Вот именно на то, что народная рать своим сопротивлением истощит силу татарской конницы, что Большой полк любой ценой удержит строй, и надеялись русские полководцы, выстраивая стратегический план битвы.

Да, фактически они обдуманно обрекали ополчение на почти полное истребление. Но в случае победы эта жертва приобретала высочайший смысл. Себя князья тоже не жалели. Князь Дмитрий со своей дружиной стал в центре Большого полка и, в отличие от Мамая, ставка которого была на Красном холме (в 6–7 километрах от передовой), тоже приносил себя в жертву. Причем делал это сознательно.

— Княже, — убеждали его воеводы, — не становись впереди биться, но стань сзади, или на крыле, или где-нибудь в другом месте!

— Да как же, — отвечал Дмитрий Иванович, — я стану сзади и скрою лицо свое? Не могу я так сделать, но хочу прежде всех начать и прежде всех голову положить, чтобы прочие, видя мое дерзновение, так же сотворили со многим усердием!
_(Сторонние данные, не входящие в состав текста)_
-- ==== Sys2Proof/Tests/Slice0.lean ====
section
/-! SUPPORT. Tests: what WellFormed takes and refuses; for each statement a state that meets its hypotheses; and single commands against
values the spec gives. -/
namespace Sys2Proof.Tests

open Sys2Proof Sys2Proof.Machine

set_option Elab.async false

/-! ### Small states -/

/-- Idle, with supplies. -/
def idle : State := ({ State.reset with sys := { State.reset.sys with cold := false } } : State).setF F.SYS_MODE_MODE 3
/-- The same in another mode of Table 2-1. -/
def mode (m : Nat) : State := idle.setF F.SYS_MODE_MODE m
/-- Domains ON. -/
def on (ds : List Nat) (s : State) : State := ds.foldl (fun s d => s.setF (F.PWR_DOM_STATUS_STATE d) 2) s
/-- Fields with values. -/
def put (l : List (RF × Nat)) (s : State) : State := l.foldl (fun s p => s.setF p.1 p.2) s
/-- A host's whole-word write. -/
def hw (v : Nat) : BusWrite := { master := .host, whole := true, data := BitVec.ofNat 32 v }
/-- The state after a host's write reaches its register. -/
def after (s : State) (a v : Nat) : State := stored s a (hw v)
/-- The state a command answers. -/
def run (c : Instr) (s : State) : State := match exec c s with
  | .next t => t
  | _ => s

/-! ### Hypotheses that are met: queue, BAR0, modes, power -/

theorem witness_StepTakesFront : ({ idle with pending := [.settlingDone 0, .fuseProgramDone] } : State).pending = .settlingDone 0 :: [.fuseProgramDone] := rfl
theorem witness_IdleStep : idle.pending = [] := by decide
theorem witness_answers : (∃ t, exec .fuseProgramDone idle = .next t) ∧ (∃ t, step State.reset = .next t) := ⟨exec_next _ _, ⟨_, rfl⟩⟩
theorem witness_StepKeepsCanonical : Canonical idle := by unfold Canonical; decide
theorem witness_BarDenials : State.reset.mode = .cold ∧ (mode 2).mode = .standby ∧ (hw 0).master = .host ∧ (mode 1).denyBoot (.chn 0) = true ∧
    (idle.denyBoot (.chn 0) = false ∧ idle.denyPower (.chn 0) = true) ∧
    (idle.denyBoot .sys = false ∧ idle.denyPower .sys = false ∧ idle.denyGate .sys Reg.SYS_SCRATCH .dap = true) := by decide +kernel
theorem witness_BarRecords : idle.mode ≠ .cold ∧ idle.mode ≠ .standby ∧ idle.flag F.SYS_DENY_STATUS_DENIED = false ∧
    Admitted idle Reg.SYS_DENY_STATUS (hw 0x80000000) ∧ (hw 0x80000000).bit 31 = true := by decide +kernel

/-- A mode request: MODE and GO. -/
def req (m : Nat) : BusWrite := hw (m + 16)
/-- BUSY, with the transition to a mode under way. -/
def moving (t : Mode) (s : State) : State := { s.setFlag F.SYS_MODE_BUSY true with sys := { s.sys with target := some t } }
theorem witness_ModeRequests :
    (Instr.modeReqCalibrate (req 4) ∈ modeRequests (req 4)) ∧ (Instr.modeReqIllegal (req 3) ∈ modeRequests (req 3)) ∧
    (Admitted idle Reg.SYS_MODE_REQ (req 4) ∧ (req 4).bit 4 = true) ∧
    (stored (moving .load idle) Reg.SYS_MODE_REQ (req 4)).flag F.SYS_MODE_BUSY = true ∧
    (let q := stored idle Reg.SYS_MODE_REQ (req 3); q.flag F.SYS_MODE_BUSY = false ∧ q.f F.SYS_MODE_REQ_MODE = q.mode.code) ∧
    (let q := stored idle Reg.SYS_MODE_REQ (req 11); q.f F.SYS_MODE_REQ_MODE ≠ q.mode.code ∧ q.f F.SYS_MODE_REQ_MODE = 11 ∧ q.mode ≠ .boot) ∧
    (let q := stored idle Reg.SYS_MODE_REQ (req 4); q.f F.SYS_MODE_REQ_MODE = 4 ∧ q.mode.code ≠ 4 ∧ q.transitionCheck (.ofCode 4) = 1 ∧ q.sys.testNow = none) ∧
    (let q := stored (mode 5) Reg.SYS_MODE_REQ (req 4); q.f F.SYS_MODE_REQ_MODE = 4 ∧ q.mode.code ≠ 4 ∧ q.transitionCheck (.ofCode 4) ≠ 1) := by
  decide +kernel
Монголо-татары не спешили строиться к битве, так как Мамай с часу на час ожидал прихода союзников — литовского войска Ольгерда и, возможно, войска рязанского князя Олега. Для русских же было критически важно начать битву. Поэтому, как только рассеялся туман, Сторожевой полк, в который направился и князь Дмитрий, первым ударил по ордынцам, смял их передовой полк и заставил отступить к главным силам. Мамай был вынужден начать сражение, так и не дождавшись союзников.
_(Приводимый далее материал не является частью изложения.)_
-- ==== Sys2Proof/Decode.lean ====
section
/-! DEFINITION. The command that a word spells by the opcode table's bits. The table of this part gives bits for none of its
rows, so no word spells a command: commands come as the frames, events and dispatches of Syntax.lean
(notes/assumptions/8.md). -/

namespace Sys2Proof

/-- The command that a word of nbits bits spells by the table's bits: none, since the table gives bits for no row. -/
def decodeTableWord (_nbits _w : Nat) : Option Instr := none

end Sys2Proof
end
Пока монголы строились в боевой порядок, князь Дмитрий вернулся в Большой полк и перед лицом всего войска передал свои доспехи и коня ближнему боярину и другу детства Михаилу Андреевичу Бренко. Сам же Дмитрий оделся простым воином и стал в общий строй. Тем самым он показал всем русским воинам, что он, как и каждый из них, примет безвестную гибель, что он разделит участь этих десятков тысяч пахарей, ремесленников, купцов и солдат.

Перед началом битвы произошло сражение богатырей, за которым, затаив дыхание, следили оба войска: победа или поражение в этом поединке рассматривались как символическое предсказание исхода битвы. От русских выехал воин-инок Пересвет, от татар — богатырь Челубей. Воины разогнали коней и ударили друг друга копьями. Оба пали замертво — исход предстоящей битвы был неопределенен.
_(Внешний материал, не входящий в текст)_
-- ==== Sys2Proof/Certificates/Slice0/Obligations.lean ====
section
/-! DEFINITION. The statements for the provers, chapter by chapter of the manual. Each cites the numbered rules it rests
on; a sentence "the model's choice" names the log entry of a convention the manual leaves open. -/

section

open Sys2Proof Sys2Proof.Machine

/-! ## Steps -/

/-- The command at the front of the queue runs with the rest of the queue left waiting. -/
def Obligations.StepRunsTheFrontCommand : Prop :=
  ∀ (c : Instr) (rest : List Instr) (s : State), s.pending = c :: rest →
    step s = exec c { s with pending := rest }

/-- On an empty queue one tick of the time base passes, an eightieth of a µs (the model's choice,
notes/assumptions/3.md); eighty ticks are one µs. A time that the part keeps stands as it stood, or, once it lies more
than 2^46 µs behind, moves forward to 2^46 µs behind; none lies further behind (R196, R56; which times these are is
notes/assumptions/22.md). -/
def Obligations.EmptyQueueTicks : Prop :=
  (∀ s : State, s.pending = [] → ∃ t, step s = .next t ∧
    t.maint = { s.maint with now := s.maint.now.later 1 } ∧ t.link = s.link ∧ t.repair = s.repair ∧
    t.params = s.params ∧ t.counters = s.counters ∧ t.dram = s.dram ∧ t.pending = [] ∧
    t.port.accesses = s.port.accesses ∧ t.report.pending = s.report.pending ∧
    t.regions.map Region.entry = s.regions.map Region.entry ∧
    let now := t.maint.now
    let oldest := now.us - BitVec.ofNat 48 (2 ^ 46)
    elapsedTimes t = (elapsedTimes s).map (fun x => if 2 ^ 46 < elapsedDiff now.us x then oldest else x) ∧
    fineTimes t = (fineTimes s).map (fun x => if 2 ^ 46 * 80 < fineDiff now x then { now with us := oldest } else x) ∧
    (∀ x ∈ elapsedTimes t, elapsedDiff now.us x ≤ 2 ^ 46) ∧ ∀ x ∈ fineTimes t, fineDiff now x ≤ 2 ^ 46 * 80) ∧
  ∀ m : FineTime, (fun n : FineTime => n.later 1)^[80] m = { us := m.us + 1, sub := m.sub }

/-- Every command answers a next state, whatever the state, and no command touches the line code or the commands that
wait (the row's aim; R2 for the code). -/
def Obligations.EveryCommandCompletes : Prop :=
  ∀ (c : Instr) (s : State), ∃ t, exec c s = .next t ∧ t.code = s.code ∧ t.pending = s.pending

/-! ## What every step keeps -/

/-- Every step keeps the Write-back Queue at no more than 8 entries of different lines (R40), each with its one write
in line order, granted when the entry is (R43, R47), the Targeted Scrub Queue at no more than 16 jobs of different rows
(R91), the request queue and the repair queue within 4 and every erasure set within 2 (R192, R137, R151), and at most
one ALERT waiting that has not begun to be sent (R189, R190); and the tags in use are those of the demand accesses, the
requests and the return frames outstanding, each of one of them (R186). -/
def Obligations.StepsKeepQueuesAndSetsBounded : Prop :=
  ∀ s t : State, step s = .next t →
    (WritebacksBounded s → WritebacksBounded t) ∧ (JobsBounded s → JobsBounded t) ∧
    (QueuesBounded s ∧ ErasuresBounded s → QueuesBounded t ∧ ErasuresBounded t) ∧ (AlertsBounded s → AlertsBounded t) ∧
    (WritebacksBounded s ∧ WritebacksListed s → WritebacksListed t) ∧ (TagsMatch s → TagsMatch t)

/-- Every step keeps every parameter in its range (R197), the regions within the capacity and disjoint (R54), and the
geometry at allowed values (R19). -/
def Obligations.StepsKeepParamsAndRegionsLegal : Prop :=
  ∀ s t : State, step s = .next t →
    (ParamsLegal s → ParamsLegal t) ∧ (RegionsFit s ∧ GeometryAllowed s → RegionsFit t ∧ GeometryAllowed t)

/-- Every step keeps the record write queue the run of records from W to P - 1, within 8 records and within the ring
(R168, R170 to R173). -/
def Obligations.StepsKeepRecordsInOrder : Prop :=
  ∀ s t : State, RecordsInOrder s → step s = .next t → RecordsInOrder t

/-- Every step keeps the Fault Table's scores and counts within their limits and its entries legal (R111, R113). -/
def Obligations.StepsKeepFaultTableLegal : Prop :=
  ∀ s t : State, ScoresBounded s ∧ FaultTableLegal s → step s = .next t → ScoresBounded t ∧ FaultTableLegal t

/-- Every step keeps the engine state in agreement with the slots and the window (R69, R70), and the sweep state of
each region in agreement with the active slot, the staged slot and the held record (R57). -/
def Obligations.StepsKeepEngineLegal : Prop :=
  ∀ s t : State, EngineLegal s → step s = .next t → EngineLegal t ∧ (SlotsAgree s → SlotsAgree t)

/-- Every step leaves every activation count below the threshold, and no row twice in a table (R156, R164). -/
def Obligations.StepsKeepHammerLegal : Prop :=
  ∀ s t : State, HammerLegal s → step s = .next t → HammerLegal t

/-- Every step keeps the DRAM as last written, the open rows and the Remap Table in their canonical forms, and the
slots of a bank naming different logical rows, with one job in the repair queue for each slot being filled and none
for the same logical row twice (R134, R137). -/
def Obligations.StepsKeepMapsCanonical : Prop :=
  ∀ s t : State, DramCanonical s ∧ MapsRising s → step s = .next t →
    DramCanonical t ∧ MapsRising t ∧ (RemapLegal s → RemapLegal t)

/-- The state after power-on meets every invariant (R199). -/
def Obligations.ResetMeetsEveryInvariant : Prop :=
  WritebacksBounded .reset ∧ JobsBounded .reset ∧ QueuesBounded .reset ∧ ErasuresBounded .reset ∧ ParamsLegal .reset ∧
  RecordsInOrder .reset ∧ ScoresBounded .reset ∧ FaultTableLegal .reset ∧ EngineLegal .reset ∧ HammerLegal .reset ∧
  RegionsFit .reset ∧ GeometryAllowed .reset ∧ AlertsBounded .reset ∧ DramCanonical .reset ∧ MapsRising .reset ∧
  WritebacksListed .reset ∧ TagsMatch .reset ∧ SlotsAgree .reset ∧ RemapLegal .reset

/-! ## The Integrity Codec -/

/-- A line is written with its data bytes as its data symbols, each codeword with its own check symbols, and with the
poison mark every check symbol complemented; the code is linear (R1, R2, R3). -/
def Obligations.EncodingIsSystematic : Prop :=
  ∀ (code : Code) (data : Data),
    (encodeLine code data .fresh).setWidth 512 = data ∧ (encodeLine code data .poison).setWidth 512 = data ∧
    (∀ k < 4, ∀ d < 16, ∀ b < 8, (codewordOf (encodeLine code data .fresh) k).getLsbD (8 * d + b) =
      data.getLsbD (32 * d + 8 * k + b)) ∧
    (∀ k < 4, (codewordOf (encodeLine code data .fresh) k).extractLsb' 128 32 =
      checkSymbols code ((codewordOf (encodeLine code data .fresh) k).setWidth 128)) ∧
    (∀ k < 4, (codewordOf (encodeLine code data .poison) k).extractLsb' 128 32 =
      ~~~checkSymbols code ((codewordOf (encodeLine code data .poison) k).setWidth 128)) ∧
    ∀ a b : BitVec 128, encodeWord code (a ^^^ b) = encodeWord code a ^^^ encodeWord code b

/-- A decode that names a device names one of the twenty that is not erased, with a bit count of 1 to 32, only while
at most one device is erased, and only with the outcome CORRECTED or POISONED (R5, R6, R9, R10). -/
def Obligations.LocatedDevicesAreNotErased : Prop :=
  ∀ (code : Code) (erased : List Nat) (line : Line) (device bits : Nat), erased.length ≤ 2 → erased.Nodup →
    (∀ d ∈ erased, d < 20) → (decodeLine code erased line).located = some (device, bits) →
    device < 20 ∧ device ∉ erased ∧ 1 ≤ bits ∧ bits ≤ 32 ∧ erased.length ≤ 1 ∧
    ((decodeLine code erased line).outcome = .corrected ∨ (decodeLine code erased line).outcome = .poisoned)

/-- A decode within the guarantee delivers the data last written and names the one device in error, erased devices
being rebuilt whatever they give; one device more than that, with none or two erased, is UNCORRECTABLE (R5 to R10; the
cells of R7 beyond these are notes/assumptions/40.md). For every line code of which no word of weight 1 to 3 has the
syndrome of a codeword or of the poison pattern, as those of R2 have. A line with the poison mark is POISONED with no
device in error, or with one while at most one device is erased; the data delivered are those last written, and the
device in error is named (R8, R9, R10). For every line code of which no word of weight 1 to 3 has the syndrome of a
codeword, as those of R2 have. -/
def Obligations.DecodeKeepsItsGuarantee : Prop :=
  (∀ (code : Code) (erased : List Nat) (data : Data) (damage : Line),
    (∀ w : Codeword, w ≠ 0 → symbolWeight w ≤ 3 → syndrome code w ≠ 0 ∧ syndrome code w ≠ BitVec.allOnes 32) →
    erased.length ≤ 2 → erased.Nodup → (∀ d ∈ erased, d < 20) →
    let bad := (List.range 20).filter fun d => !erased.contains d && damage.extractLsb' (32 * d) 32 != 0
    let read := encodeLine code data .fresh ^^^ damage
    (bad = [] → decodeLine code erased read = { outcome := .clean, data := data, located := none }) ∧
    (∀ d, bad = [d] → erased.length ≤ 1 → decodeLine code erased read =
      { outcome := .corrected, data := data
        located := some (d, countOnes (damage.extractLsb' (32 * d) 32).toNat 32) }) ∧
    (bad.length = 1 ∧ erased.length = 2 ∨ bad.length = 2 ∧ erased = [] → decodeLine code erased read =
      { outcome := .uncorrectable, data := read.setWidth 512, located := none })) ∧
  (∀ (code : Code) (erased : List Nat) (data : Data) (damage : Line),
    (∀ w : Codeword, w ≠ 0 → symbolWeight w ≤ 3 → syndrome code w ≠ 0) →
    erased.length ≤ 2 → erased.Nodup → (∀ d ∈ erased, d < 20) →
    let bad := (List.range 20).filter fun d => !erased.contains d && damage.extractLsb' (32 * d) 32 != 0
    let read := encodeLine code data .poison ^^^ damage
    (bad = [] → decodeLine code erased read = { outcome := .poisoned, data := data, located := none }) ∧
    (∀ d, bad = [d] → erased.length ≤ 1 → decodeLine code erased read =
      { outcome := .poisoned, data := data
        located := some (d, countOnes (damage.extractLsb' (32 * d) 32).toNat 32) }))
Татаро-монгольское войско двинулось на русскую рать. Поскольку для охвата русских флангов места катастрофически не хватало (всего-то 4–5 километров по фронту), татарская конница развернулась для лобового удара по пехотинцам Передового и Большого полка. Началась ожесточенная сеча, длившаяся более двух часов. Перелома не было: русская пехота упорно держалась, но и татары, налетая лава за лавой, фронтальными ударами ожесточенно взламывали линию нашей обороны. Плотность атаки, судя по описанию в летописи, была невероятно высокой: «И тако сступишася обе силы великие на бой, и бысть брань крепка и сеча зла зело, и лиашеся кровь, аки вода, и падоша мертвых множество бесчислено от обоих сил».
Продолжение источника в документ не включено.